I’m thinking like a farmer. He plants his corn and soybean crops in May. He will harvest both in October and November but sell them in late November and December. He has a choice: do I just wait until late November or December and sell at the spot price for one or both of them, or should I enter into a contract or contracts now that guarantee a price per bushel for each – typically close to today’s spot price?

 

This is the same thinking that I used when I decided to sell bonds, my soybeans. I sold March 6 and again on March 10. I sold enough IUSB and BNDX so that I would not have to sell ANY stocks at our usual time to harvest – the first week of December for our spending for the upcoming year. The table shows my sales and prices as compared to the prices today.

 

 

I could judge that I’m behind in the game. I’ve “lost” a bit – perhaps 0.5% or a bit more since I’m not including some dividends that would have reinvested. Prices may be higher or lower in early December. The decision to lock in a price now may look good (Prices in December turn out to be lower.) or not so good (Prices in December turn out to be higher.). Just like the farmer, I’ll ignore the comparison and be happy that I prudently reduced risk.

 

== Portfolio return for 12 months ending Nov 30? ==

 

I’ve basically locked in the returns for for bonds for our calculation year – the 12 month period ending November 30. I use those 12-month returns to calculate our Safe Spending Amount (See Chapters 2 and 9, Nest Egg Care) for the upcoming year. At current money market returns – basically 0% – I won’t need to adjust these for our 12-month return.

 

 

I didn’t apply the same thinking in March to stocks, my corn crop. Stocks rolled off the cliff in late February and bonds kept improving to their all-time high in early March – now surpassed. But I applied that same thinking on Wednesday. I sold enough of FSKAX to roughly equal what I would normally sell in December for our spending in 2021. My return for FSKAX since December 1 is about +3.5%. Again, that would be the total through November 30.

 

 

I chose not to sell any VXUS. That looks a little silly as I now see it’s only off -2.3%. I can calculate our total portfolio return for our year ending November 30 had I sold VXUS and locked in its -2.3% return. The +2% total return will likely justify a real increase in our SSA for 2021 ­– an increase greater than an inflation adjustment. (This depends on the final number for inflation; the annual rate of inflation is roughly .5% now.)

 

 

I’ll keep scratching my head about why I wouldn’t want to sell VXUS now.
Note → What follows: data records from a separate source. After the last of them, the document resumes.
-- ==== Sys2Proof/Tests/Slice0.lean ====
section
/-! SUPPORT. The model's own tests: the well-formedness checks, the decoding of every constructor from words written out
from the spec's encodings, single steps with the results that 95_test_vectors.md and the rules' own examples give, and a
witness for the hypotheses of each statement. -/

namespace Sys2Proof.Tests

open Sys2Proof.Machine

/-! Well-formedness: an ill-formed instruction for each check. -/

/-- A code that names no device (30_encoding.md R95). -/
theorem test_wf_refuses_unnamed_device : (Instr.map 0 0 (.ext (.other 17))).wf [] = false := by decide

/-- A code below 17 is never a further device's (30_encoding.md R95). -/
theorem test_wf_refuses_low_device_code : (Instr.map 0 0 (.ext (.other 5))).wf [5] = false := by decide

/-- A named device is accepted (30_encoding.md R95). -/
theorem test_wf_accepts_named_devices :
    (Instr.map 0 0 (.ext (.other 17))).wf [17] = true ∧ (Instr.map 0 0 .combo).wf [] = true := by decide

/-- A 32-bit zone-0 access that a register row matches is that row (30_encoding.md R98). -/
theorem test_wf_refuses_register_word_as_zone_route :
    (Instr.zone0PageTable 0x05FE00A0 (.read .w32)).wf [] = false
    ∧ (Instr.zone0PageTable 0x05FE00A0 (.read .w16)).wf [] = true := by decide

/-- A reserved offset is a multiple of 4 (30_encoding.md R80). -/
theorem test_wf_refuses_misaligned_reserved_offset : (Instr.reservedOffset 0x1A 0 .read).wf [] = false := by decide

/-- A reserved offset is no named register's (30_encoding.md R80). -/
theorem test_wf_refuses_named_reserved_offset :
    (Instr.reservedOffset 0xA0 0 .read).wf [] = false ∧ (Instr.reservedOffset 0x18 0 .read).wf [] = true := by decide

/-! Decoding (30_encoding.md R72 to R78, R80; 20_memory.md R47; 95_test_vectors.md section 2.1). -/

theorem test_decode_bus_commands :
    decode [] [0x00, 0x20, 0x20, 0x00, 0x01] = .command (.rd8 0x20200001) []
    ∧ decode [] [0x01, 0x05, 0xC0, 0x00, 0x10] = .command (.rd16 0x05C00010) []
    ∧ decode [] [0x02, 0x25, 0xFE, 0x00, 0xA0] = .command (.rd32 0x25FE00A0) []
    ∧ decode [] [0x04, 0x9F, 0xFF, 0xFF, 0xFF, 0x00, 0x00, 0x00, 0xFF] = .command (.wr8 0x9FFFFFFF 0xFF) []
    ∧ decode [] [0x05, 0x60, 0x00, 0x00, 0x00, 0x00, 0x00, 0x12, 0x34] = .command (.wr16 0x60000000 0x1234) []
    ∧ decode [] [0x06, 0x25, 0xFE, 0x00, 0x10, 0x00, 0x00, 0x01, 0x01, 0x40]
        = .command (.wr32 0x25FE0010 0x101) [0x40] := by decide

theorem test_decode_configuration_commands :
    decode [] [0x10, 0, 0, 0, 0x06, 0, 0, 0, 0x07, 0, 0, 0, 0x04] = .command (.map 6 7 (.ext .lwram)) []
    ∧ decode [] [0x11] = .command .init []
    ∧ decode [] [0x12, 0x05, 0xA0, 0, 0, 0x05, 0xAF, 0xFF, 0xFF, 0, 0x07, 0xFF, 0xFF, 0, 0, 0, 0x01]
        = .command (.mfill 0x05A00000 0x05AFFFFF 0x0007FFFF true false) []
    ∧ decode [] [0x13, 0x05, 0xAC, 0x12, 0x34] = .command (.mlkr 0x05AC1234) []
    ∧ decode [] [0x14, 0x12, 0x34, 0x56, 0x78] = .command (.mlkw 0x12345678) [] := by decide

theorem test_decode_step_and_interrupt_commands :
    decode [] [0x20, 0, 0, 0, 0x64] = .command (.exec 100) []
    ∧ decode [] [0x21] = .command .drain []
    ∧ decode [] [0x30, 0, 0, 0, 0x50, 0, 0, 0, 0x07, 0, 0, 0x80, 0x00, 0, 0x01, 0, 0]
        = .command (.raise 0x50 7 0x8000 0x00010000) []
    ∧ decode [] [0x31, 0, 0, 0, 0x40, 0, 0, 0, 0x0F, 0, 0, 0, 0x01] = .command (.remove 0x40 0xF 1) []
    ∧ decode [] [0x32] = .command .retest []
    ∧ decode [] [0x33, 0, 0, 0, 0x03, 0, 0, 0, 0x01] = .command (.rmstat 3 1) []
    ∧ decode [] [0x40] = .command .reset [] := by decide

theorem test_decode_invalid_opcodes :
    decode [] [0x03, 0] = .invalid .reservedOpcode ∧ decode [] [0x07] = .invalid .reservedOpcode
    ∧ decode [] [0x08] = .invalid .reservedOpcode ∧ decode [] [0x15] = .invalid .reservedOpcode
    ∧ decode [] [0x22] = .invalid .reservedOpcode ∧ decode [] [0x34] = .invalid .reservedOpcode
    ∧ decode [] [0x41] = .invalid .reservedOpcode ∧ decode [] [0x50] = .invalid .reservedOpcode
    ∧ decode [] [0xFF] = .invalid .reservedOpcode := by decide

theorem test_decode_invalid_operands :
    decode [] [0x04, 0, 0, 0, 0, 0, 0, 0x01, 0x00] = .invalid .operandAboveField
    ∧ decode [] [0x05, 0, 0, 0, 0, 0, 0x01, 0, 0] = .invalid .operandAboveField
    ∧ decode [] [0x10, 0, 0, 0x01, 0, 0, 0, 0x01, 0x01, 0, 0, 0, 0x01] = .invalid .operandAboveField
    ∧ decode [] [0x10, 0, 0, 0, 0, 0, 0, 0, 0, 0, 0, 0, 0x11] = .invalid .unknownDevice
    ∧ decode [] [0x30, 0, 0, 0, 0x4B, 0, 0, 0, 0x10, 0, 0, 0x08, 0, 0, 0, 0x08, 0] = .invalid .operandAboveField
    ∧ decode [] [0x30, 0, 0, 0x01, 0x4B, 0, 0, 0, 0x05, 0, 0, 0x08, 0, 0, 0, 0x08, 0] = .invalid .operandAboveField
    ∧ decode [] [0x30, 0, 0, 0, 0x4B, 0, 0, 0, 0x05, 0, 0x01, 0, 0, 0, 0, 0x08, 0] = .invalid .operandAboveField
    ∧ decode [] [0x12, 0, 0, 0, 0, 0, 0, 0, 0, 0, 0, 0, 0, 0, 0, 0, 0x04] = .invalid .operandAboveField := by decide

theorem test_decode_incomplete :
    decode [] [] = .incomplete ∧ decode [] [0x20, 0, 0] = .incomplete
    ∧ decode [] [0x06, 0x25, 0xFE, 0x00, 0x10] = .incomplete := by decide

/-- A bus-port record: address word, control byte, datum word (the model's own form, notes/assumptions/3.md). -/
def record (a : Word) (control : Byte) (datum : Word) : List Byte := bytesOf a ++ control :: bytesOf datum

theorem test_decode_zone_rows :
    decodeTableWord 32 0x00000000 = some (.zone0PageTable 0 (.read .w32))
    ∧ decodeTableWord 32 0x20000000 = some (.zone1PageTable 0 (.read .w32))
    ∧ decodeTableWord 32 0x40000000 = some (.zone2DataArray 0 (.read .w32))
    ∧ decodeTableWord 32 0x60000000 = some (.zone3AddressArray 0 (.read .w32))
    ∧ decodeTableWord 32 0x80000000 = some (.zone4Unhandled 0 (.read .w32))
    ∧ decodeTableWord 32 0xA6000010 = some (.zone5PageTable 0x06000010 (.read .w32))
    ∧ decodeTableWord 32 0xC0000000 = some (.zone6DataArray 0 (.read .w32))
    ∧ decodeTableWord 32 0xFFFFFE10 = some (.zone7Onchip 0x1FFFFE10 (.read .w32))
    ∧ decodeAccess (record 0x60000000 0x04 5) = .command (.zone3AddressArray 0 (.write32 5)) []
    ∧ decodeAccess (record 0x05FE00A0 0x01 0) = .command (.zone0PageTable 0x05FE00A0 (.read .w16)) []
    ∧ decodeAccess (record 0xC0000000 0x05 0x1234) = .command (.zone6DataArray 0 (.write16 0x1234)) []
    ∧ decodeAccess (record 0x9FFFFFFF 0x06 0xFF) = .command (.zone4Unhandled 0x1FFFFFFF (.write8 0xFF)) []
    ∧ decodeAccess (record 0 0x03 0) = .invalid .badAccess := by decide

theorem test_decode_channel_rows :
    decodeTableWord 32 0x05FE0000 = some (.d0r 0 .read) ∧ decodeTableWord 32 0x05FE0004 = some (.d0w 0 .read)
    ∧ decodeTableWord 32 0x05FE0008 = some (.d0c 0 .read) ∧ decodeTableWord 32 0x05FE000C = some (.d0ad 0 .read)
    ∧ decodeAccess (record 0x05FE0010 0x04 0x101) = .command (.d0en 0 (.write 0x101)) []
    ∧ decodeTableWord 32 0x05FE0014 = some (.d0md 0 .read)
    ∧ decodeTableWord 32 0x05FE0020 = some (.d1r 0 .read) ∧ decodeTableWord 32 0x05FE0024 = some (.d1w 0 .read)
    ∧ decodeTableWord 32 0x05FE0028 = some (.d1c 0 .read) ∧ decodeTableWord 32 0x05FE002C = some (.d1ad 0 .read)
    ∧ decodeTableWord 32 0x05FE0030 = some (.d1en 0 .read) ∧ decodeTableWord 32 0x05FE0034 = some (.d1md 0 .read)
    ∧ decodeTableWord 32 0x05FE0040 = some (.d2r 0 .read) ∧ decodeTableWord 32 0x05FE0044 = some (.d2w 0 .read)
    ∧ decodeTableWord 32 0x05FE0048 = some (.d2c 0 .read) ∧ decodeTableWord 32 0x05FE004C = some (.d2ad 0 .read)
    ∧ decodeTableWord 32 0x05FE0050 = some (.d2en 0 .read)
    ∧ decodeTableWord 32 0x05FE0054 = some (.d2md 0 .read) := by decide

theorem test_decode_other_register_rows :
    decodeTableWord 32 0x05FE0060 = some (.dstp 0 .read) ∧ decodeTableWord 32 0x05FE007C = some (.dsta 0 .read)
    ∧ decodeTableWord 32 0x05FE0080 = some (.ppaf 0 .read) ∧ decodeTableWord 32 0x05FE0084 = some (.ppd 0 .read)
    ∧ decodeTableWord 32 0x05FE0088 = some (.pda 0 .read) ∧ decodeTableWord 32 0x05FE008C = some (.pdd 0 .read)
    ∧ decodeTableWord 32 0x05FE0090 = some (.t0c 0 .read) ∧ decodeTableWord 32 0x05FE0094 = some (.t1s 0 .read)
    ∧ decodeTableWord 32 0x05FE0098 = some (.t1md 0 .read) ∧ decodeTableWord 32 0x05FE01A0 = some (.ims 1 .read)
    ∧ decodeTableWord 32 0x05FE00A4 = some (.ist 0 .read) ∧ decodeTableWord 32 0x05FE00A8 = some (.aiack 0 .read)
    ∧ decodeTableWord 32 0x05FE00B0 = some (.asr0 0 .read) ∧ decodeTableWord 32 0x05FE00B4 = some (.asr1 0 .read)
    ∧ decodeTableWord 32 0x05FE00B8 = some (.aref 0 .read) ∧ decodeTableWord 32 0x05FE00C4 = some (.rsel 0 .read)
    ∧ decodeTableWord 32 0x05FE00C8 = some (.ver 0 .read)
    ∧ decodeTableWord 32 0x05FE0018 = some (.reservedOffset 0x18 0 .read) := by decide

/-! Single steps. -/

/-- What a field of the next state holds, if there is one. -/
def see {α : Type} (o : Host.Outcome State Fault Refusal) (f : State → α) : Option α :=
  match o with
  | .next s => some (f s)
  | _ => none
I think my inaction now is a common financial-behavioral flaw: I don’t want to sell when I’d sell at a price that my brain says is a loss relative to some arbitrary point in the past.

 

== I may never pre-sell again ==

 

Every year a farmer makes the decision of whether or not to pre-sell some of his fall crop to avoid uncertainty in the December spot price. My plan has been to always sell at the spot price in the first days of each December. I do get a little antsy every November. But I figure that over many years I’ll even out short-term swings in prices from, say, early November to when I sell in December. That’s what I’ve done for the first five years of our plan. This is a very unusual time for sure, and this is the first time I’ve even thought about pre-selling. I think – I hope – that this will be a rare event.

 

 

Conclusion: We nest eggers have a solid financial retirement plan. We are far less concerned about the vagaries of the stock market. Those retirees with no plan see the roller coaster and tend to panic: an article stated that 33% of all retirees sold ALL their stocks this year. (Some other articles suggest this was overstated.) If you’re a nest egger, you have a plan and you didn’t come close to doing that. I judged this week, however, that it was prudent to sell stocks that I would normally be selling the first week of December. I decided I would be happy to receive today’s price then, so it made sense just to lock that price in.